/-- The rows of the opcode map and no others are performed through the operations of issue. -/
theorem exec_performs {i : Instr} (h : i.opc.isSome = true) : Performs (branchForm i) (engineForm i) (exec i) := by
  cases i with
  | add w => cases w <;> exact execAdd_performs _
  | sub w => cases w <;> exact execSub_performs _
  | mul w => cases w <;> exact execMul_performs _
  | mulh f => cases f <;> exact execMulh_performs _
  | div f => cases f <;> exact execDiv_performs _
  | rem f => cases f <;> exact execRem_performs _
  | min f => cases f <;> exact execMin_performs _
  | max f => cases f <;> exact execMax_performs _
  | adds f => cases f <;> exact execAdds_performs _
  | subs f => cases f <;> exact execSubs_performs _
  | neg w => cases w <;> exact execNeg_performs _
  | sext w => cases w <;> exact execSext_performs _
  | ceq w => cases w <;> exact execCeq_performs _
  | cne w => cases w <;> exact execCne_performs _
  | clt f => cases f <;> exact execClt_performs _
  | cle f => cases f <;> exact execCle_performs _
  | mov64Reg => exact execMov64Reg_performs
  | mov64LongImm => exact execMov64LongImm_performs
  | mov64PcRel => exact execMov64PcRel_performs
  | movh64 => exact execMovh64_performs
  | and64 => exact execAnd64_performs
  | or64 => exact execOr64_performs
  | xor64 => exact execXor64_performs
  | andn64 => exact execAndn64_performs
  | not64 => exact execNot64_performs
  | zext w => cases w <;> exact execZext_performs _
  | shl w => cases w <;> exact execShl_performs _
  | shr w => cases w <;> exact execShr_performs _
  | sar w => cases w <;> exact execSar_performs _
  | rol w => cases w <;> exact execRol_performs _
  | ror w => cases w <;> exact execRor_performs _
  | popc w => cases w <;> exact execPopc_performs _
  | clz w => cases w <;> exact execClz_performs _
  | ctz w => cases w <;> exact execCtz_performs _
  | bext64 => exact execBext64_performs
  | bins64 => exact execBins64_performs
  | bswap64 => exact execBswap64_performs
  | brev64 => exact execBrev64_performs
  | padd l => cases l <;> exact execPadd_performs _
  | psub l => cases l <;> exact execPsub_performs _
  | pshl l => cases l <;> exact execPshl_performs _
  | pshr l => cases l <;> exact execPshr_performs _
  | psar l => cases l <;> exact execPsar_performs _
  | pmul l => cases l <;> exact execPmul_performs _
  | brOffset => exact execBrOffset_performs
  | brRegister => exact execBrRegister_performs
  | callOffset => exact execCallOffset_performs
  | callRegister => exact execCallRegister_performs
  | ret => exact execRet_performs
  | pbrOffset => exact execPbrOffset_performs
  | pbrRegister => exact execPbrRegister_performs
  | gset => exact execGset_performs
  | gres => exact execGres_performs
  | gand => exact execGand_performs
  | gor => exact execGor_performs
  | gxor => exact execGxor_performs
  | gnot => exact execGnot_performs
  | gpend => exact execGpend_performs
  | gget => exact execGget_performs
  | nop => exact execNop_performs
  | addF32 => exact execAddF32_performs
  | subF32 => exact execSubF32_performs
  | mulF32 => exact execMulF32_performs
  | divF32 => exact execDivF32_performs
  | fmaF32 => exact execFmaF32_performs
  | fmsF32 => exact execFmsF32_performs
  | sqrtF32 => exact execSqrtF32_performs
  | rcpF32 => exact execRcpF32_performs
  | rsqF32 => exact execRsqF32_performs
  | exp2F32 => exact execExp2F32_performs
  | log2F32 => exact execLog2F32_performs
  | minF32 => exact execMinF32_performs
  | maxF32 => exact execMaxF32_performs
  | absF32 => exact execAbsF32_performs
  | negF32 => exact execNegF32_performs
  | ceqF32 => exact execCeqF32_performs
  | cltF32 => exact execCltF32_performs
  | cleF32 => exact execCleF32_performs
  | cunF32 => exact execCunF32_performs
  | classF32 => exact execClassF32_performs
  | cvtF32FromInt f => cases f <;> exact execCvtF32FromInt_performs _
  | cvtIntFromF32 f => cases f <;> exact execCvtIntFromF32_performs _
  | cvtF32F16 => exact execCvtF32F16_performs
  | cvtF16F32 => exact execCvtF16F32_performs
  | cvtF32Bf16 => exact execCvtF32Bf16_performs
  | cvtBf16F32 => exact execCvtBf16F32_performs
  | cvtF32B8 => exact execCvtF32B8_performs
  | cvtB8F32 => exact execCvtB8F32_performs
  | ld w => cases w <;> exact execLd_performs _
  | lds w => cases w <;> exact execLds_performs _
  | ldp128 => exact execLdp128_performs
  | st w => cases w <;> exact execSt_performs _
  | st4 => exact execSt4_performs
  | st2 => exact execSt2_performs
  | stp128 => exact execStp128_performs
  | ldd => exact execLdd_performs
  | ldAcq w => cases w <;> exact execLdAcq_performs _
  | stRel w => cases w <;> exact execStRel_performs _
  | amadd w od => cases w <;> cases od <;> exact execAmadd_performs _ _
  | amin sg od => cases sg <;> cases od <;> exact execAmin_performs _ _
  | amax sg od => cases sg <;> cases od <;> exact execAmax_performs _ _
  | aand od => cases od <;> exact execAand_performs _
  | aor od => cases od <;> exact execAor_performs _
  | axor od => cases od <;> exact execAxor_performs _
  | aswap od => cases od <;> exact execAswap_performs _
  | acas w od => cases w <;> cases od <;> exact execAcas_performs _ _
  | fenceAcq => exact execFenceAcq_performs
  | fenceRel => exact execFenceRel_performs
  | fence => exact execFence_performs
  | fenceTotal => exact execFenceTotal_performs
  | ldfC w => cases w <;> exact execLdfC_performs _
  | ldfK w => cases w <;> exact execLdfK_performs _
  | stf w => cases w <;> exact execStf_performs _
  | sete => exact execSete_performs
  | setf => exact execSetf_performs
  | tfe => exact execTfe_performs
  | bdecl => exact execBdecl_performs
  | bstat => exact execBstat_performs
  | bfill => exact execBfill_performs
  | bpub => exact execBpub_performs
  | bdrain => exact execBdrain_performs
  | bfree => exact execBfree_performs
  | hrd => exact execHrd_performs
  | hwr => exact execHwr_performs
  | push => exact execPush_performs
  | push2d => exact execPush2d_performs
  | pushFill => exact execPushFill_performs
  | hpf => exact execHpf_performs
  | keysel => exact execKeysel_performs
  | hfence => exact execHfence_performs
  | fork => exact execFork_performs
  | done => exact execDone_performs
  | callat => exact execCallat_performs
  | send => exact execSend_performs
  | jinit => exact execJinit_performs
  | jarv => exact execJarv_performs
  | wmint => exact execWmint_performs
  | gform => exact execGform_performs
  | gleave => exact execGleave_performs
  | barArv => exact execBarArv_performs
  | barDrop => exact execBarDrop_performs
  | barWait => exact execBarWait_performs
  | barQry => exact execBarQry_performs
  | hset => exact execHset_performs
  | hlock => exact execHlock_performs
  | hunlock => exact execHunlock_performs
  | sdom => exact execSdom_performs
  | vadd => exact execVadd_performs
  | vsub => exact execVsub_performs
  | vmul => exact execVmul_performs
  | vdiv => exact execVdiv_performs
  | vfma => exact execVfma_performs
  | vmin => exact execVmin_performs
  | vmax => exact execVmax_performs
  | vabs => exact execVabs_performs
  | vneg => exact execVneg_performs
  | vrcp => exact execVrcp_performs
  | vrsq => exact execVrsq_performs
  | vexp2 => exact execVexp2_performs
  | vand => exact execVand_performs
  | vor => exact execVor_performs
  | vxor => exact execVxor_performs
  | vnot => exact execVnot_performs
  | vshl => exact execVshl_performs
  | vshr => exact execVshr_performs
  | vsar => exact execVsar_performs
  | vceq => exact execVceq_performs
  | vcne => exact execVcne_performs
  | vclt => exact execVclt_performs
  | vcle => exact execVcle_performs
  | vsel => exact execVsel_performs
  | vmov => exact execVmov_performs
  | vbcast => exact execVbcast_performs
  | vcvt => exact execVcvt_performs
  | vld => exact execVld_performs
  | vst => exact execVst_performs
  | vldd => exact execVldd_performs
  | vpush => exact execVpush_performs
  | vpop => exact execVpop_performs
  | vrsum => exact execVrsum_performs
  | vrmax => exact execVrmax_performs
  | vtrn => exact execVtrn_performs
  | vshf => exact execVshf_performs
  | mand => exact execMand_performs
  | mor => exact execMor_performs
  | mxor => exact execMxor_performs
  | mnot => exact execMnot_performs
  | mset => exact execMset_performs
  | mclr => exact execMclr_performs
  | mld => exact execMld_performs
  | mst => exact execMst_performs
  | mAny => exact execMAny_performs
  | mPopc => exact execMPopc_performs
  | mFirst => exact execMFirst_performs
  | mmaB8 => exact execMmaB8_performs
  | mmaF16 => exact execMmaF16_performs
  | mmaBf16 => exact execMmaBf16_performs
  | mzero => exact execMzero_performs
  | acld => exact execAcld_performs
  | acst => exact execAcst_performs
  | acmv => exact execAcmv_performs
  | rstat => exact execRstat_performs
  | cpy => exact execCpy_performs
  | cpyFill => exact execCpyFill_performs
  | cpy2d => exact execCpy2d_performs
  | cpyGth => exact execCpyGth_performs
  | crdOpen => exact execCrdOpen_performs
  | crdDig => exact execCrdDig_performs
  | crdWdig => exact execCrdWdig_performs
  | crdPlane => exact execCrdPlane_performs
  | crdElim => exact execCrdElim_performs
  | crdRes => exact execCrdRes_performs
  | crdWait => exact execCrdWait_performs
  | crdClose => exact execCrdClose_performs
  | kvNew => exact execKvNew_performs
  | kvDrop => exact execKvDrop_performs
  | kvApp => exact execKvApp_performs
  | kvLen => exact execKvLen_performs
  | kvRef => exact execKvRef_performs
  | kvCut => exact execKvCut_performs
  | lfArm => exact execLfArm_performs
  | lfTop => exact execLfTop_performs
  | lfSum => exact execLfSum_performs
  | lfEnd => exact execLfEnd_performs
  | stopSet => exact execStopSet_performs
  | stopClr => exact execStopClr_performs
  | trOpen => exact execTrOpen_performs
  | trCall => exact execTrCall_performs
  | trPut => exact execTrPut_performs
  | trConf => exact execTrConf_performs
  | trMiss => exact execTrMiss_performs
  | trClose => exact execTrClose_performs
  | trQry => exact execTrQry_performs
  | trLim => exact execTrLim_performs
  | emit => exact execEmit_performs
  | dtNode => exact execDtNode_performs
  | dtAccept => exact execDtAccept_performs
  | dtReset => exact execDtReset_performs
  | trap => exact execTrap_performs
  | brk => exact execBrk_performs
  | tret => exact execTret_performs
  | lkill => exact execLkill_performs
  | tvset => exact execTvset_performs
  | frset => exact execFrset_performs
  | suspendDrain => exact execSuspendDrain_performs
  | suspendRecord => exact execSuspendRecord_performs
  | resume => exact execResume_performs
  | ccopy => exact execCcopy_performs
  | cdisc => exact execCdisc_performs
  | cinsp => exact execCinsp_performs
  | gthaw => exact execGthaw_performs
  | crights => exact execCrights_performs
  | collSmp => exact execCollSmp_performs
  | collRed => exact execCollRed_performs
  | ckptSave => exact execCkptSave_performs
  | ckptCommit => exact execCkptCommit_performs
  | ecntSel => exact execEcntSel_performs
  | ecntRd => exact execEcntRd_performs
  | keyWrite => exact execKeyWrite_performs
  | budWrite => exact execBudWrite_performs
  | brmodeWrite => exact execBrmodeWrite_performs
  | vshapeWrite => exact execVshapeWrite_performs
  | mxcfgWrite => exact execMxcfgWrite_performs
  | registerWrite => exact execRegisterWrite_performs
  | migrantArrival => exact absurd h (by decide)
  | stayRequestAtHome => exact absurd h (by decide)
  | replyArrival => exact absurd h (by decide)
  | forwardingEntryLapse => exact absurd h (by decide)
  | subbyteStoreAtHome => exact absurd h (by decide)
  | pushGranuleWrite => exact absurd h (by decide)
  | callatArrival => exact absurd h (by decide)
  | sendArrival => exact absurd h (by decide)
  | jarvArrival => exact absurd h (by decide)
  | handlerLockLapse => exact absurd h (by decide)
  | slotSelect => exact absurd h (by decide)
  | forcedSwitch => exact absurd h (by decide)
  | stealAttempt => exact absurd h (by decide)
  | stealGrantArrival => exact absurd h (by decide)
  | stealTimeout => exact absurd h (by decide)
  | stealBackoffExpiry => exact absurd h (by decide)
  | budgetExhausted => exact absurd h (by decide)
  | weightReturn => exact absurd h (by decide)
  | serialNoticeArrival => exact absurd h (by decide)
  | notify => exact absurd h (by decide)
  | queueMap => exact absurd h (by decide)
  | launchStart => exact absurd h (by decide)
  | queueIdleUnmap => exact absurd h (by decide)
  | queueEvict => exact absurd h (by decide)
  | qctlCreate => exact absurd h (by decide)
  | qctlDisable => exact absurd h (by decide)
  | qctlDestroy => exact absurd h (by decide)
  | completionPost => exact absurd h (by decide)
  | clockNoticeSend => exact absurd h (by decide)
  | clockNoticeArrival => exact absurd h (by decide)
  | translationShootdown => exact absurd h (by decide)
  | ownershipChange => exact absurd h (by decide)
  | engineCommandStart => exact absurd h (by decide)
  | engineCommandComplete => exact absurd h (by decide)
  | deferredFault => exact absurd h (by decide)
  | carderRegistration => exact absurd h (by decide)
  | fullerCompaction => exact absurd h (by decide)
  | scrubCheck => exact absurd h (by decide)
  | rposNotice => exact absurd h (by decide)
  | egressWrite => exact absurd h (by decide)
  | replyDoorbell => exact absurd h (by decide)
  | replyDeliver => exact absurd h (by decide)
  | handlerBudgetExpiry => exact absurd h (by decide)
  | launchClearComplete => exact absurd h (by decide)
  | collContributionArrival => exact absurd h (by decide)
  | collWatchdogExpiry => exact absurd h (by decide)
  | collAbandonArrival => exact absurd h (by decide)
  | ckptBarrierTimeout => exact absurd h (by decide)
  | deviceRecovery => exact absurd h (by decide)
  | flitReplay => exact absurd h (by decide)
  | powerEstimate => exact absurd h (by decide)
  | thermalThrottle => exact absurd h (by decide)
  | thermalStop => exact absurd h (by decide)
  | moduleReset => exact absurd h (by decide)
  | getVersion => exact absurd h (by decide)
  | getCapabilities => exact absurd h (by decide)
  | negotiateAlgorithms => exact absurd h (by decide)
  | getDigests => exact absurd h (by decide)
  | getCertificate => exact absurd h (by decide)
  | challenge => exact absurd h (by decide)
  | getMeasurements => exact absurd h (by decide)
  | keyExchange => exact absurd h (by decide)
  | finish => exact absurd h (by decide)
  | endSession => exact absurd h (by decide)
  | heartbeat => exact absurd h (by decide)
  | illegalInstruction => exact absurd h (by decide)
  | fetchFault => exact absurd h (by decide)
  | stealRequestAtVictim => exact absurd h (by decide)
  | writeAcknowledgement => exact absurd h (by decide)
  | hostWindowAccess => exact absurd h (by decide)
  | contextCreate => exact absurd h (by decide)
  | contextEnd => exact absurd h (by decide)
  | keyPairDelivery => exact absurd h (by decide)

Exercise brief:
Taking the records above, retype every line from the one with "exact execSext_performs _" down to the one with "mov64LongImm => exact execMov64LongImm_performs", exactly and with nothing else.

Answer box:
  | sext w => cases w <;> exact execSext_performs _
  | ceq w => cases w <;> exact execCeq_performs _
  | cne w => cases w <;> exact execCne_performs _
  | clt f => cases f <;> exact execClt_performs _
  | cle f => cases f <;> exact execCle_performs _
  | mov64Reg => exact execMov64Reg_performs
  | mov64LongImm => exact execMov64LongImm_performs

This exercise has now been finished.